## Saved data entries
-- ==== Sys2Proof/Machine/Net.lean ====
section
/-!
DEFINITION. Frames of the service ports (R483, R484): addresses, checksums, and what goes out over Ethernet, IPv6, IPv4 and UDP.
-/

namespace Sys2Proof.Machine

/-- Bytes of a number, the most significant first, the order of network headers (R8). -/
def beBytes (v n : Nat) : List Byte := (leBytes v n).reverse

/-- The 16-bit one's complement sum of bytes; an odd last byte is the upper half of its word. -/
def onesSum (bs : List Byte) : Nat :=
  let n := (span 0 (ceilDiv bs.length 2)).foldl (fun (a : Nat) i => a + (beAt (bs ++ [0]) (2 * i) 2)) 0
  let n := n % 65536 + n / 65536
  n % 65536 + n / 65536

/-- The Internet checksum of bytes. -/
def inetSum (bs : List Byte) : Nat := 65535 - onesSum bs

/-- MAC address of service port `p` (R484). -/
def State.mac (s : State) (p : Nat) : Nat := s.getF (4 + p) fSvcMacMac

/-- The IPv6 link-local address of a MAC (R484): fe80::/64 with the modified EUI-64. -/
def linkLocal (mac : Nat) : Nat := 0xFE80 * 2 ^ 112 + (mac / 2 ^ 24 ^^^ 0x020000) * 2 ^ 40 + 0xFFFE * 2 ^ 24 + mac % 2 ^ 24

/-- Network settings of a service port; none of SET_NETWORK's after a reset. -/
def State.netOf (s : State) (p : Nat) : NetCfg := mapGet (fun _ => NetCfg.mk 0 0 0 0 0 0 none) s.ctl.net p

/-- Is an IPv6 address one of a port's? -/
def State.ownIp6 (s : State) (p ip : Nat) : Bool := ip == linkLocal (s.mac p) || (ip != 0 && ip == (s.netOf p).ip6)

/-- Send an Ethernet frame, tagged with the port's VLAN when one is set, padded to the shortest frame, FCS apart; nothing leaves a port without a
link. (DEDUCED, log entry 59.) -/
def State.ethOut (s : State) (p dst etype : Nat) (payload : List Byte) : State :=
  let d := 4 + p
  let vlan := (s.netOf p).vlan
  let b := beBytes dst 6 ++ beBytes (s.mac p) 6 ++ (if vlan = 0 then [] else beBytes 0x8100 2 ++ beBytes vlan 2) ++ beBytes etype 2 ++ payload
  if s.flag d fSvcStatusLink then (s.bump d fSvcTxFramesCntCount 1).send (.frame p (b ++ List.replicate (60 - b.length) 0)) else s

/-- The pseudo header of IPv6. -/
def pseudo6 (src dst n next : Nat) : List Byte := beBytes src 16 ++ beBytes dst 16 ++ beBytes n 4 ++ beBytes next 4

/-- The pseudo header of IPv4. -/
def pseudo4 (src dst n proto : Nat) : List Byte := beBytes src 4 ++ beBytes dst 4 ++ beBytes proto 2 ++ beBytes n 2

/-- Send an IPv6 packet with hop limit 64 (Table 16.5). -/
def State.ip6Out (s : State) (p mac src dst next : Nat) (payload : List Byte) : State :=
  s.ethOut p mac 0x86DD (beBytes 0x60000000 4 ++ beBytes payload.length 2 ++ beBytes next 1 ++ beBytes 64 1 ++ beBytes src 16 ++ beBytes dst 16 ++ payload)

/-- Send an ICMPv6 message. (DEDUCED, log entry 59.) -/
def State.icmp6Out (s : State) (p mac src dst typ : Nat) (rest : List Byte) : State :=
  let m (sum : Nat) : List Byte := beBytes typ 1 ++ beBytes 0 1 ++ beBytes sum 2 ++ rest
  s.ip6Out p mac src dst 58 (m (inetSum (pseudo6 src dst (m 0).length 58 ++ m 0)))

/-- An ARP message (Table 16.5). -/
def State.arpOut (s : State) (p dmac op tmac tip : Nat) : State :=
  s.ethOut p dmac 0x0806 (beBytes 1 2 ++ beBytes 0x0800 2 ++ beBytes 6 1 ++ beBytes 4 1 ++ beBytes op 2 ++ beBytes (s.mac p) 6 ++ beBytes (s.netOf p).ip4 4
    ++ beBytes tmac 6 ++ beBytes tip 4)

/-- The link-layer address that an IPv4 packet goes to (R484): its destination's, known from the frame it sent, on the configured subnet, and the gateway's
otherwise. (DEDUCED, log entry 59.) -/
def State.hop4 (s : State) (p dst mac : Nat) : Option Nat :=
  let n := s.netOf p
  if dst &&& n.mask4 = n.ip4 &&& n.mask4 then some mac else n.gwMac

/-- Send an IPv4 packet with DF set and TTL 64; while the gateway's address is not known, an ARP request for it goes out instead. -/
def State.ip4Out (s : State) (p mac src dst proto : Nat) (payload : List Byte) : State :=
  let h (sum : Nat) : List Byte := beBytes 0x4500 2 ++ beBytes (20 + payload.length) 2 ++ beBytes 0 2 ++ beBytes 0x4000 2 ++ beBytes 64 1 ++ beBytes proto 1 ++ beBytes sum 2
    ++ beBytes src 4 ++ beBytes dst 4
  match s.hop4 p dst mac with
  | some m => s.ethOut p m 0x0800 (h (inetSum (h 0)) ++ payload)
  | none => s.arpOut p (2 ^ 48 - 1) 1 0 (s.netOf p).gw4

/-- Send bytes to a remote end over UDP (R419). -/
def State.udpOut (s : State) (e : NetEnd) (bs : List Byte) : State :=
  let n := 8 + bs.length
  let u (sum : Nat) : List Byte := beBytes e.lport 2 ++ beBytes e.udp 2 ++ beBytes n 2 ++ beBytes sum 2 ++ bs
  let sum := inetSum ((if e.v6 then pseudo6 e.lip e.ip n 17 else pseudo4 e.lip e.ip n 17) ++ u 0)
  let d := u (if sum = 0 then 65535 else sum)
  if e.v6 then s.ip6Out e.port e.mac e.lip e.ip 17 d else s.ip4Out e.port e.mac e.lip e.ip 17 d

end Sys2Proof.Machine
end

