/-- An access of a Jasper cluster outside the stacks completes with error: the lead die's cluster raises CONTAINED with the address; the
spec gives the record no cause (R50). (DEDUCED, log entry 55.) -/
def State.clusterFailed (s : State) (addr : Nat) : State :=
  s.raise s.lead ⟨.contained, (Config.recordArg 0 4 [addr]).toNat % 65536, 0x0A, s.lead, addr, 0, 0, 0⟩

/-- Set LOST on every region, as a cold loss does (R217). -/
def State.loseRegions (s : State) : State :=
  { s with mem := { s.mem.allRegions (fun r => { r with lost := true }) with coldLost := true } }

/-- Record a pin as failed (R192): an erasure, DEGRADED from the first one; a third pin of one channel fails the stack, which
is handled as a cold loss and takes the package out of its domain. -/
def State.erasePin (s : State) (ch sym : Nat) : State :=
  let k := ch / 32
  let d := k / 3
  let old := mapGet (fun _ => []) s.mem.erased ch
  let s := { s with mem := { s.mem with erased := mapSet (fun _ => []) s.mem.erased ch (old ++ [sym]) } }
  let s := s.setF d (stackF k fMcPinfailLastCh) (ch % 32)
  let s := s.setF d (stackF k fMcPinfailLastSym) sym
  let s := s.raise d ⟨.info, 0x0012, 0x04, k, 0, ch % 32, sym, 0⟩
  match old.length with
  | 0 => (s.bump d (stackF k fMcPinfailOne) 1).setFunc (stackFunc k) 3
  | 1 => (s.setF d (stackF k fMcPinfailOne) (s.getF d (stackF k fMcPinfailOne) - 1)).bump d (stackF k fMcPinfailTwo) 1
  | _ =>
    let s := s.setFunc (stackFunc k) 5
    s.loseRegions.raise d ⟨.packageFatal, 0x0063, 0x04, k, 0, d, 1, 0⟩

/-- Has a stack an erased pin (R192)? Its function then reports DEGRADED until a reset of the die. -/
def State.pinsErased (s : State) (k : Nat) : Bool := s.mem.erased.any (fun (e : Nat × List Nat) => e.1 / 32 == k && !e.2.isEmpty)

/-- Count the correction of one symbol position; 256 within one millisecond erase its pin (R192). -/
def State.countPin (s : State) (ch : Nat) (sym : Nat) : State :=
  let now := (s.reg (ch / 96) oDieTimebase).toNat
  let key := 72 * ch + sym
  let l := (mapGet (fun _ => []) s.mem.pins key).filter (fun t => decide (now < t + 1000000)) ++ [now]
  let set (l : List Nat) : State := { s with mem := { s.mem with pins := mapSet (fun _ => []) s.mem.pins key l } }
  if l.length ≥ 256 && !(mapGet (fun _ => []) s.mem.erased ch).contains sym then (set []).erasePin ch sym else set l

/-- Count a corrected read of a granule and raise its record under R211. `fixes` are the symbols corrected. -/
def State.noteCorr (s : State) (g : Nat) (fixes : List SymErr) : State :=
  let ch := granChan g
  let k := ch / 32
  let d := k / 3
  let s := s.bump d (stackF k fMcCorrCntCount) 1
  let erased := mapGet (fun _ => []) s.mem.erased ch
  let s := (fixes.filter (fun e => !erased.contains e.pos)).foldl (fun s e => s.countPin ch e.pos) s
  let now := (s.reg d oDieTimebase).toNat
  let due : Bool := match mapGet (fun _ => none) s.mem.recAt ch with
    | none => true
    | some t => decide (now ≥ t + s.getF d fMcCfgCrecMs * 1000000)
  if due then
    ({ s with mem := { s.mem with recAt := mapSet (fun _ => none) s.mem.recAt ch (some now) } }).raise d
      ⟨.corrected, 0x0010, 0x04, k, g * 128, ch % 32, (fixes.head?.map SymErr.pos).getD 0, 0⟩
  else s

/-- A FIRMWARE granule waits until its region has been restored from flash, which is asked for once (R214, R449). (DEDUCED, log entry 32.) -/
def State.restoreAsk (s : State) (g : Nat) : State :=
  let o : FlashOp := .restore (granRegion g)
  { s with
    mem := { s.mem with restoring := s.mem.restoring ++ [g] }
    flash := if s.flash.ops.contains o then s.flash else { s.flash with ops := s.flash.ops ++ [o] } }

/-- What an uncorrectable granule leads to by its region's class (Table 6.10), the requester's own record apart. -/
def State.uncorrEffect (s : State) (g kind writer : Nat) : MemRes × State :=
  let s := s.noteUncorr g kind writer
  match (s.mem.region (granRegion g)).cls with
  | 0 => (.err kind, s)
  | 3 => (.wait, s.restoreAsk g)
  | _ => (.err kind, s.raise (granStack g / 3) (memRec .jobFatal g kind writer))

/-- The merge buffer of a channel, oldest entry first (R206). -/
def MemState.mergeBuf (m : MemState) (ch : Nat) : List MergeEntry := mapGet (fun _ => []) m.merge ch

/-- Replace the merge buffer of a channel. -/
def MemState.setMerge (m : MemState) (ch : Nat) (l : List MergeEntry) : MemState :=
  { m with merge := mapSet (fun _ => []) m.merge ch l }

/-- The merge entry of a granule. -/
def MemState.entryOf (m : MemState) (g : Nat) : Option MergeEntry := (m.mergeBuf (granChan g)).find? (fun e => e.gran == g)

/-- Remove the merge entry of a granule. -/
def MemState.dropEntry (m : MemState) (g : Nat) : MemState :=
  m.setMerge (granChan g) ((m.mergeBuf (granChan g)).filter (fun e => e.gran != g))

## Task statement
Each line of the records above, from the first through the one containing "def onesSum (bs", is to be retyped exactly; no other line belongs.

## Solution
-- ==== Sys2Proof/Machine/Net.lean ====
section
/-!
DEFINITION. Frames of the service ports (R483, R484): addresses, checksums, and what goes out over Ethernet, IPv6, IPv4 and UDP.
-/

namespace Sys2Proof.Machine

/-- Bytes of a number, the most significant first, the order of network headers (R8). -/
def beBytes (v n : Nat) : List Byte := (leBytes v n).reverse

/-- The 16-bit one's complement sum of bytes; an odd last byte is the upper half of its word. -/
def onesSum (bs : List Byte) : Nat :=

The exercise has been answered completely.